As autoridades do Executivo nacional afirmaram que nosso país será beneficiado, tendo em vista a soberania brasileira e a proteção dos seus recursos, especialmente, do setor primário. Contudo, só o tempo permitirá determinar quem está certo nas previsões, os críticos que descontentes ou aqueles que celebraram o feito.
Diante dessa nova conjuntura, importante é que o marco considerado “histórico” não se transfigure em mais um “milagre” para o Brasil, conforme traçado precisamente por Sérgio Buarque de Holanda em suas obras. Partindo da fase colonial e concluindo a trajetória no período republicano, o autor percebe que sucessivos “milagres” salvaram a nossa economia, ao longo do tempo.

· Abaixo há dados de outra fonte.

-- ==== Sys2Proof/Tests/Slice0.lean ====
section
/-! SUPPORT. Tests against the vectors of 95_test_vectors.md and the spec's worked examples, with the
expected values written from the spec, and a witness for each obligation that has hypotheses. -/

namespace Sys2Proof.Machine.Tests

/-! ### The test instance TI (95_test_vectors.md section 2) and small states -/

/-- The parameters of TI. -/
def ti : Params :=
  { models := [0]
    window := fun _ => ⟨0x01, 0x02, 0x03, 0x04⟩
    bringUp := fun _ => [⟨0x11, [], 200⟩, ⟨0x2A, [0x01, 0x02], 0⟩, ⟨0x2B, [0x03, 0x04], 0⟩]
    hasRst := true
    postBringUpMs := 0
    opSlpin := 0x10
    opSlpout := 0x11
    opDispon := 0x29
    opCaset := 0x2A
    opRaset := 0x2B
    opRamwr := 0x2C
    opHpm := 0x38
    opLpm := 0x39 }

/-- `fb_init` of TI. -/
def tiInit : Nat → Byte := fun _ => 0xAA

/-- The next state of an outcome. -/
def after (o : Host.Outcome State Fault Refusal) : Option State :=
  match o with
  | .next s => some s
  | .fault _ => none
  | .refused _ => none

/-- STATUS as the host reads it, after an outcome. -/
def statusAfter (o : Host.Outcome State Fault Refusal) : Option Word :=
  (after o).map fun s => statusWord s.status

/-- The bytes of FB after an outcome. -/
def fbAfter (o : Host.Outcome State Fault Refusal) : Option (List Byte) :=
  (after o).map fun s => s.fb.cells.map Prod.snd

/-- Reset, with ARG0 = `{h, w}` written and the operation started. -/
def asked (w h : Nat) : State :=
  (State.reset.writeArg0 (BitVec.ofNat 32 (h * 65536 + w))).startOp 0x1

/-- An 8 × 8 block in a state after CONFIGURE under TI, with these bytes in FB. -/
def block (b : BlockState) (orient : BitVec 2) (bytes : List Byte) : State :=
  { State.reset with
    status := ⟨b, false, .noError, .noCause⟩
    geom := 0x00080008
    cfg := cfgWord orient 0
    bufsize := 8
    window := 0x04030201
    coordMap := some (buildTables 8 8 orient)
    fb := Memory.create 8 fun i => bytes.getD i 0xFF }

/-- The same block with ARG0 and ARG1 written. -/
def blockAt (b : BlockState) (orient : BitVec 2) (bytes : List Byte) (x y : Int) : State :=
  (block b orient bytes).withArgs x y

/-- The FB of PROG-2 and V-TW-04. -/
def prog2 : List Byte := [0x7F, 0xFF, 0xFF, 0xFF, 0xFD, 0xFF, 0xFF, 0xFE]

/-! ### Encoding: words written out from R81, and V-EN-01 to V-EN-15 -/

/-- The word of every constructor, from the opcode map R83 and the bit string of R81. -/
theorem test_decode_words :
    decode 0x00005A21 = .ok (.configure 1 0x5A) ∧ decode 0x00000002 = .ok .resolve ∧
      decode 0x00000013 = .ok (.setPixel true) ∧ decode 0x00000003 = .ok (.setPixel false) ∧
      decode 0x00000014 = .ok (.fill true) ∧ decode 0x00000004 = .ok (.fill false) ∧
      decode 0x00000005 = .ok .init ∧ decode 0x00000006 = .ok .flush ∧
      decode 0x00000007 = .ok .sleep ∧ decode 0x00000008 = .ok .wake ∧
      decode 0x00000009 = .ok .lowPower ∧ decode 0x0000000A = .ok .highPower := by
  refine ⟨rfl, rfl, rfl, rfl, rfl, rfl, rfl, rfl, rfl, rfl, rfl, rfl⟩

/-- V-EN-01 to V-EN-03. -/
theorem test_reserved_opcodes :
    decode 0x00000000 = .error .reservedOpcode ∧ decode 0x0000000B = .error .reservedOpcode ∧
      decode 0x0000000F = .error .reservedOpcode := ⟨rfl, rfl, rfl⟩

/-- V-EN-04 to V-EN-13. -/
theorem test_reserved_fields :
    decode 0x00000081 = .error .reservedField ∧ decode 0x00010001 = .error .reservedField ∧
      decode 0x80000006 = .error .reservedField ∧ decode 0x00000012 = .error .reservedField ∧
      decode 0x00000015 = .error .reservedField ∧ decode 0x00000017 = .error .reservedField ∧
      decode 0x00000026 = .error .reservedField ∧ decode 0x00000024 = .error .reservedField ∧
      decode 0x00000103 = .error .reservedField ∧ decode 0x00000104 = .error .reservedField := by
  refine ⟨rfl, rfl, rfl, rfl, rfl, rfl, rfl, rfl, rfl, rfl⟩

/-- V-EN-14 and V-EN-15: these decode. -/
theorem test_unsupported_decodes :
    decode 0x00000101 = .ok (.configure 0 1) ∧ decode 0x00000061 = .ok (.configure 3 0) :=
  ⟨rfl, rfl⟩

theorem test_encode_configure : encode (.configure 1 0x5A) = 0x00005A21 := by decide

/-- The table's numbering of bits: one word, the bits above `nbits` zero. -/
theorem test_decodeTableWord :
    decodeTableWord 32 0x13 = some (.setPixel true) ∧ decodeTableWord 32 0x0B = none := ⟨rfl, rfl⟩

/-! ### WellFormed: one ill-formed term for each check (R82, R89, R91) -/

theorem test_wf_fields : (Fields.mk 0 0x5A 0 1 0 0x1).wellFormed = true := by decide
theorem test_wf_op_zero : (Fields.mk 0 0 0 0 0 0x0).wellFormed = false := by decide
theorem test_wf_op_high : (Fields.mk 0 0 0 0 0 0xB).wellFormed = false := by decide
theorem test_wf_high : (Fields.mk 1 0 0 0 0 0x2).wellFormed = false := by decide
theorem test_wf_bit7 : (Fields.mk 0 0 1 0 0 0x1).wellFormed = false := by decide
theorem test_wf_f : (Fields.mk 0 0 0 0 1 0x5).wellFormed = false := by decide
theorem test_wf_orient : (Fields.mk 0 0 0 1 0 0x6).wellFormed = false := by decide
theorem test_wf_model : (Fields.mk 0 1 0 0 0 0x3).wellFormed = false := by decide

theorem test_asm_width : (AsmLine.configure 65536 8 0 0).wellFormed = false := by decide
theorem test_asm_height : (AsmLine.configure 8 (-1) 0 0).wellFormed = false := by decide
theorem test_asm_orient : (AsmLine.setup 8 8 4 0).wellFormed = false := by decide
theorem test_asm_model : (AsmLine.configure 8 8 0 256).wellFormed = false := by decide
theorem test_asm_x : (AsmLine.resolve 2147483648 0).wellFormed = false := by decide
theorem test_asm_y : (AsmLine.plot 0 (-2147483649)).wellFormed = false := by decide
theorem test_asm_on : (AsmLine.fill 2).wellFormed = false := by decide
theorem test_asm_value : (AsmLine.wr .arg0 4294967296).wellFormed = false := by decide

/-! ### The assembler (the examples of 95_test_vectors.md section 3.1) -/

theorem test_asm_configure :
    assemble (.configure 400 300 0 0) = some
      [.access (.write 0x04 32 0x012C0190), .access (.write 0x00 32 0x00000001),
        .access (.read 0x14 32)] := by decide

theorem test_asm_setpx :
    assemble (.setpx (-1) 0 1) = some
      [.access (.write 0x04 32 0xFFFFFFFF), .access (.write 0x08 32 0),
        .access (.write 0x00 32 0x00000013), .access (.read 0x14 32)] := by decide

/-- R92: SETUP is CONFIGURE then INIT (PROG-2). -/
theorem test_asm_setup :
    assemble (.setup 8 8 1 0) = some
      [.access (.write 0x04 32 0x00080008), .access (.write 0x00 32 0x00000021),
        .access (.read 0x14 32), .access (.write 0x00 32 0x00000005), .access (.read 0x14 32)] := by
  decide

/-- R90: a line of text with a hexadecimal number, an orientation letter and a comment. -/
theorem test_parse_configure :
    parseLine ("CONFIGURE 8, 8, B, 0x5A ; note".toList) = some [.configure 8 8 1 0x5A] := by decide

theorem test_parse_negative :
    parseLine ("SETPX -1, 0, 1".toList) = some [.setpx (-1) 0 1] ∧
      parseLine ("  ; only a comment".toList) = some [] ∧ parseLine ("JUMP 3".toList) = none := by
  decide

/-- WR as R91 writes it and as PROG-6 writes it; a register without a value is no line. -/
theorem test_parse_wr :
    parseLine ("WR CMD, 0x0000000C".toList) = some [.wr .cmd 0xC] ∧
      parseLine ("WR CMD 0x0000000C       ; WAIT".toList) = some [.wr .cmd 0xC] ∧
      parseLine ("WR CMD".toList) = none := by decide

/-! ### CONFIGURE (V-CF) -/

/-- V-CF-04 and V-CF-12: STATUS, GEOM, CFG, BUFSIZE and WINDOW after the smallest geometry, and the
15 bytes of fb_init of 12 × 10. -/
theorem test_configure_commits :
    (after (configureWith ti true tiInit 1 0 (asked 8 8))).map
        (fun s => (statusWord s.status, s.geom, s.cfg, s.bufsize, s.window)) =
      some (0x01, 0x00080008, 0x00000001, 8, 0x04030201) ∧
    fbAfter (configureWith ti true tiInit 1 0 (asked 12 10)) = some (List.replicate 15 0xAA) := by
  decide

O “milagre” do pau-brasil, do açúcar, do ouro, do café, do algodão, da borracha, entre outros produtos que assumiram o protagonismo em seus respectivos contextos históricos, sustentando e equilibrando a infraestrutura brasileira.
Ora, por que Sérgio Buarque de Holanda utilizou o termo “milagre” para caracterizar a história da economia brasileira?
Observando o percurso histórico brasileiro, percebemos que na etapa final das exportações de cada produto, instalava-se uma profunda queda na venda e no consumo, inaugurando uma angustiante espera por um novo e requisitado artigo exportável. Em outras palavras, a expectativa por mais um novo “milagre”, materializado em nova mercadoria, que atraísse os olhos europeus e voltasse a aquecer os negócios.
De “milagre” em “milagre”, a economia brasileira foi sendo assim conduzida, consolidando a histórica dependência em relação ao mercado externo, durante cinco séculos de nossa história.
O desafio que se propõe, a partir da assinatura do acordo entre o Mercosul e a União Europeia, é romper com a “trajetória dos milagres e da dependência”.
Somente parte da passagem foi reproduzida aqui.